“Si sus hijos leen cómics, tiemblen porque pueden acabar siendo bibliotecarios”

El bibliotecario de Purchena, un Quijote que dinamiza un pueblo de menos de 2.000 habitantes

Manolo Sola en una divertida fotografía.
Manolo Sola en una divertida fotografía. La Voz

En treinta años de trabajo, Manolo Sola ha convertido la labor gris del bibliotecario en la hazaña de un Quijote que dinamiza Purchena, un pueblo con menos de 2.000 habitantes y un sorprendente movimiento cultural. Hace un tiempo, encontró la partitura que el compositor de Disney Albert Hay Malotte dedicó a los Juegos Moriscos y que ha servido para crear un original festival que aúna proyecciones de cine y música en directo.


¿Puede la cultura luchar contra la despoblación?
La cultura ha salvado al ser humano de sí mismo desde Altamira. Por ello, y una vez más, vendrá en nuestra ayuda para luchar contra la España vaciada. Eso y que las administraciones públicas se decidan de una vez por todas a mejorar las comunicaciones y a descentralizar los servicios. En el caso de Purchena, si además me toca la primitiva, lo soluciono de hoy para mañana.

¿Y los libros integrar a los inmigrantes?

La respuesta es Biblioteca de Acogida. Desde hace unos años bibliotecas como la de Purchena trabajamos en la integración de inmigrantes, ofreciéndoles actividades culturales, educativas y sociales en torno, muchas de ellas, al libro y la lectura. Dicho proyecto nos convierte en espacio de paz y encuentro entre jóvenes inmigrantes y en riesgo de exclusión social con jóvenes de la localidad.

¿Cómo ha conseguido convertir la labor aburrida de un bibliotecario en la hazaña de un Quijote?
No me ha sido complicado siendo como soy el mejor bibliotecario… de Purchena. Las bibliotecas y los bibliotecarios del siglo XXI nada tienen que ver con la imagen de biblioteca medieval, aburrida y frecuentada por eruditos. En la actualidad, hasta puedes dar con bibliotecarios altos y esbeltos como es mi caso.


A estas alturas de la película -mejor dicho libro, ya que de bibliotecas hablamos-, las bibliotecas públicas se están convirtiendo en una moderna ágora pública donde tiene cabida cualquier propuesta cultural, educativa y social. Así que, queridos lectores de esta magnífica entrevista, si no conocen la nueva cara de las bibliotecas, ya tardan en darse una vuelta por alguna. Por cierto, me encanta la alusión a Don Quijote, mi libro preferido y que he leído de verdad, como todos los españoles. (Sonrisa).

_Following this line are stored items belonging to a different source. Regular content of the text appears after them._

/-- R175, R181, R182, R184, R185, R205, R212, R429, R85: an access that cannot proceed parks its context and waits at the tail of its home's
list, or goes back where the list is full, or fails at once with limit 0. One whose home is under repair parks its context and is sent
again, and fails at once with fel 0. A wait past its limit leaves the list, and its instruction faults FEWAIT, QWAIT, or PROT where the
home is still under repair: its context is Stopped there, and its supervisor is told why. An access to a bank that is no longer scratch, or of
a tile under repair, faults APERTURE at its instruction's completion. That a wait for a repair takes fel as it stands when it begins is the
model's choice (log 80), as are dw3 where both reasons of APERTURE hold, their sum (log 10), and dw5 where an instruction that runs alone
faults again (log 68). -/
def Obligations.WaitingAtHome : Prop :=
  let why := fun (a : Access) => if a.repair.isSome then Code.prot else match a.kind with | .qwait _ => .qwait | _ => .fewait
  let told := fun (s : State) (a : Access) (l : Long) (c0 : Nat) => if a.repair.isSome then [dw a.uaddr, 32, 0] else match a.kind with
    | .qwait _ => l.ea :: if a.full then [dword l.acc 0, dword l.acc 1] else [readDw s a.place, readDw s (a.place + 8)]
    | k => [l.ea, dw ((match k with | .take => 1 | .put _ => 2 | _ => 0) + if a.full then 4 else 0), dw c0]
  let fails := fun (s t : State) (a : Access) (x : Ctx) (l : Long) (d c0 : Nat) => t.mem = s.mem ∧ ∃ z due, ctxOf t a.ctx = some z
    ∧ z.state = .stopped ∧ z.pc = l.pc ∧ z.park = none ∧ z.longs = [] ∧ z.regs = x.regs
    ∧ ⟨due, .messageArrival d (ofDwords ([dw (a.ctx * 2 ^ 32 + l.op % 16 * 2 ^ 14 + l.page % 64 * 2 ^ 8 + (why a).num), l.pc] ++ told s a l c0
        ++ [if l.since = 0 ∧ l.lone = false then 0 else x.pc ||| 1, x.ib, x.mb])) (.part x.tile)⟩ ∈ t.agenda
  (∀ (s : State) (a : Access), scratchMeets s a = none → underRepair s a.home = false ∨ isScratch a.place = true → proceeds s a = false →
    (a.deadline ≠ 0 →
      let b := fun full => { a with repair := none, parkedAt := if a.parkedAt = 0 then s.cyc else a.parkedAt, full := full }
      ((FMap.get [] s.waits a.home).length < 4096 → ∃ t, exec (.accessAtHome a) s = .next t
        ∧ FMap.get [] t.waits a.home = FMap.get [] s.waits a.home ++ [b false] ∧ t.mem = s.mem ∧ t.tags = s.tags)
      ∧ (4096 ≤ (FMap.get [] s.waits a.home).length → ∃ t at_, exec (.accessAtHome a) s = .next t ∧ t.waits = s.waits ∧ t.mem = s.mem
        ∧ ⟨at_, .waitListResend (b true)⟩ ∈ t.agenda)
      ∧ (∀ x l, ctxOf s a.ctx = some x → x.longs.find? (fun m => m.seq == a.seq) = some l → x.state = .resident → x.saving = none → x.moving = none →
        l.parked = none → ∃ t z p, exec (.accessAtHome a) s = .next t ∧ ctxOf t a.ctx = some z ∧ z.state = .parked ∧ z.park = some p
          ∧ p.kind = (match a.kind with | .qwait _ => .qwait | _ => .fe) ∧ p.arg2 = 4 + a.seq ∧ p.c0 = s.cyc))
    ∧ ∀ x l d, a.deadline = 0 → LoneWait s a x l → faultTarget s a.ctx x.sup.toNat x.part = some d →
      ∃ t, exec (.accessAtHome a) s = .next t ∧ t.waits = s.waits ∧ fails s t { a with repair := none } x l d s.cyc)
  ∧ (∀ (s : State) (a : Access) (x : Ctx) (l : Long), underRepair s a.home = true → isScratch a.place = false → splitAdd a = [a] → a.seq ≠ 0 →
    a.land ≠ .frontEnd → a.repair = none → ctxOf s a.ctx = some x → x.longs.find? (fun m => m.seq == a.seq) = some l →
    (bits x.fel 31 0 ≠ 0 → x.state = .resident → x.saving = none → x.moving = none → l.parked = none →
      ∃ t z p due, exec (.accessAtHome a) s = .next t ∧ t.mem = s.mem ∧ ctxOf t a.ctx = some z ∧ z.state = .parked
        ∧ z.park = some p ∧ p.kind = .repair ∧ p.c0 = s.cyc
        ∧ ⟨due, .waitListResend { a with parkedAt := 0, full := false, repair := some (s.cyc, bits x.fel 31 0) }⟩ ∈ t.agenda)
    ∧ ∀ d, bits x.fel 31 0 = 0 → LoneWait s a x l → faultTarget s a.ctx x.sup.toNat x.part = some d →
      ∃ t, exec (.accessAtHome a) s = .next t ∧ fails s t { a with full := false, repair := some (s.cyc, 0) } x l d s.cyc)
  ∧ (∀ (s : State) (a : Access), ∃ t at_, exec (.waitListResend a) s = .next t ∧ s.cyc < at_ ∧ t.mem = s.mem ∧ t.waits = s.waits
      ∧ ⟨at_, .accessAtHome a⟩ ∈ t.agenda)
  ∧ (∀ (s : State) (tile uid : Nat), (waitingAt s tile uid = none → exec (.feDeadlineExpiry tile uid) s = .next s)
    ∧ (∀ a, waitingAt s tile uid = some a → a.repair.isSome = true → underRepair s a.home = false →
      ∃ t, exec (.feDeadlineExpiry tile uid) s = .next t ∧ t.ctxs = s.ctxs ∧ t.waits = s.waits ∧ t.mem = s.mem)
    ∧ ∀ a x l d, waitingAt s tile uid = some a → (a.repair.isSome = true → underRepair s a.home = true) → a.land ≠ .frontEnd → LoneWait s a x l →
      faultTarget s a.ctx x.sup.toNat x.part = some d →
      ∃ t, exec (.feDeadlineExpiry tile uid) s = .next t ∧ (∀ b ∈ FMap.get [] t.waits tile, b.uid ≠ uid)
        ∧ fails s t a x l d (match a.repair with | some r => r.1 | none => a.parkedAt))
  ∧ ∀ (s : State) (a : Access) (x : Ctx) (l : Long), isScratch a.place = true → a.seq ≠ 0 → a.land ≠ .frontEnd →
    let moded := bankMode s a.home (scratchBank a.place) ≠ .scratch
    moded ∨ underRepair s a.home = true → ctxOf s a.ctx = some x → x.longs.find? (fun m => m.seq == a.seq) = some l →
    ∃ t z m, exec (.accessAtHome a) s = .next t ∧ t.mem = s.mem ∧ ctxOf t a.ctx = some z ∧ z.longs.find? (fun m => m.seq == a.seq) = some m
      ∧ (moded → m.fault = some (flt .aperture (dw a.uaddr) (dw (2 + if underRepair s a.home then 8 else 0)) 0))
      ∧ (¬ moded → m.fault = some (flt .aperture (dw a.uaddr) 8 0))
      ∧ ∃ due, s.cyc < due ∧ ⟨due, .longCompletion a.ctx a.seq⟩ ∈ t.agenda

/-- R56, R58 to R60, R122, R137, R194: an outstanding instruction whose last value has come writes its result, and only that register, and is
outstanding no more; one that met a fault stops its context at its own address, with the address to go on at in the message.
R208: two adds of one place that meet combine into one of their sum; the old value that comes back is split so that each requester sees
the adds as one after the other. -/
def Obligations.LongCompletions : Prop :=
  (∀ (s : State) (id : Nat) (x : Ctx) (l : Long), ctxOf s id = some x → x.longs.find? (fun m => m.seq == l.seq) = some l → l.waiting = 0 →
    l.ended = false → x.inMem = false →
    (l.fault = none → x.park = none → x.saving = none → (∀ m ∈ x.longs, m.ended = false) → (l.wr ≠ .none → l.d.toNat ≤ 127) →
      x.holdsSlot = true ∨ (partOf s x.tile).isSome = true →
      ∃ t z, exec (.longCompletion id l.seq) s = .next t ∧ ctxOf t id = some z ∧ z.longs = x.longs.filter (fun m => m.seq != l.seq)
        ∧ (∀ r, (l.wr ≠ .none → r ≠ l.d.toNat) → z.reg r = x.reg r)
        ∧ (l.wr = .scalar → z.reg l.d.toNat = withScalar (x.reg l.d.toNat) (scalarOf l.acc))
        ∧ (l.wr = .vector → z.reg l.d.toNat = mergeLanes l.mask l.acc (x.reg l.d.toNat))
        ∧ z.pc = x.pc ∧ z.state = x.state ∧ t.mem = s.mem ∧ t.tags = s.tags ∧ ∀ j, j ≠ id → ctxOf t j = ctxOf s j)
    ∧ ∀ f, l.fault = some f → x.hold = none → x.state = .resident → x.saving = none → x.park = none → x.longs = [l] →
      faultTarget s id x.sup.toNat x.part ≠ none →
      ∃ t z at_ dst, exec (.longCompletion id l.seq) s = .next t ∧ ctxOf t id = some z ∧ z.state = .stopped ∧ z.pc = l.pc ∧ z.longs = []
        ∧ (∀ r, z.reg r = x.reg r)
        ∧ (0 < l.since → ⟨at_, .messageArrival dst (ofDwords [dw (id * 2 ^ 32 + l.op % 16 * 2 ^ 14 + l.page % 64 * 2 ^ 8 + f.code.num), l.pc, f.dw2, f.dw3,
          f.dw4, x.pc ||| 1, x.ib, x.mb]) (.part x.tile)⟩ ∈ t.agenda))
  ∧ (∀ (s : State) (u v n m : Nat) (a b : Access) (w : Nat) (p q : Dword), travelling s u = some (n, a) → travelling s v = some (m, b) → u ≠ v →
    combinable s a b = true → a.kind = .atom .add w p → b.kind = .atom .add w q → b.parts = [] →
    ∃ t due, exec (.atomCombine u v) s = .next t ∧ t.mem = s.mem ∧ n ≤ due ∧ m ≤ due
      ∧ ⟨due, .accessAtHome { a with kind := .atom .add w (p + q), parts := a.parts ++ [⟨b.ctx, b.seq, p, b.src, b.uid, b.floor, b.core⟩] }⟩ ∈ t.agenda
      ∧ ∀ d ∈ t.agenda, ∀ e, d.step = .accessAtHome e → e.uid = u ∨ e.uid ≠ v)
  ∧ ∀ (s : State) (a : Access) (old : Dword) (x y : Ctx) (j k src u fl : Nat) (co : Option Nat) (n : Dword) (l m : Long), a.parts = [⟨j, k, n, src, u, fl, co⟩] → j ≠ a.ctx → a.land = .scalar .d →
    ctxOf s a.ctx = some x → ctxOf s j = some y → x.longs.find? (fun e => e.seq == a.seq) = some l → y.longs.find? (fun e => e.seq == k) = some m →
    ∃ t x' y' l' m', exec (.combinedReplySplit a old) s = .next t ∧ t.mem = s.mem ∧ ctxOf t a.ctx = some x' ∧ ctxOf t j = some y'
      ∧ x'.longs.find? (fun e => e.seq == a.seq) = some l' ∧ y'.longs.find? (fun e => e.seq == k) = some m'
      ∧ scalarOf l'.acc = old ∧ scalarOf m'.acc = old + n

¿Cómo dio con la partitura de Albert Hay Malotte sobre ‘Fiesta en Purchena’? ¿Qué sintió?
No voy a negar que la casualidad jugó su papel en este descubrimiento. Hace unos años di con el libro ‘Music in Ancient Arabia and Spain’ del musicólogo valenciano Julián Ribera. Intentando saber más sobre él, me encontré con una partitura para piano titulada ‘Fiesta en Purchena’ de un tal Albert Hay Malotte. Estoy y sigo emocionado con ese descubrimiento que, aunque se trate de una pequeña anécdota histórico-musical, no deja de ser fruto de la larga y rica historia de un pequeño pueblo del Almanzora.


¿Cómo consigue un pueblo tan pequeño levantar iniciativas como los Juegos Moriscos y este festival?
Sin llegar a los dos mil habitantes, en Purchena contamos con cinco clubes de lectura, dos asociaciones juveniles y el mayor grupo de corresponsales juveniles de Andalucía reconocidos por el IAJ, asociaciones de mujeres y mayores, bandas de música, grupo de tea­tro, dos grupos musicales jóvenes, programas y proyectos europeos…
El dicho aquel de pueblo pequeño, infierno grande no se cumple en Purchena en el tema que nos ocupa porque, tal y como dijo el escritor romano Apuleyo, “uno a uno todos somos mortales; juntos, somos eternos”.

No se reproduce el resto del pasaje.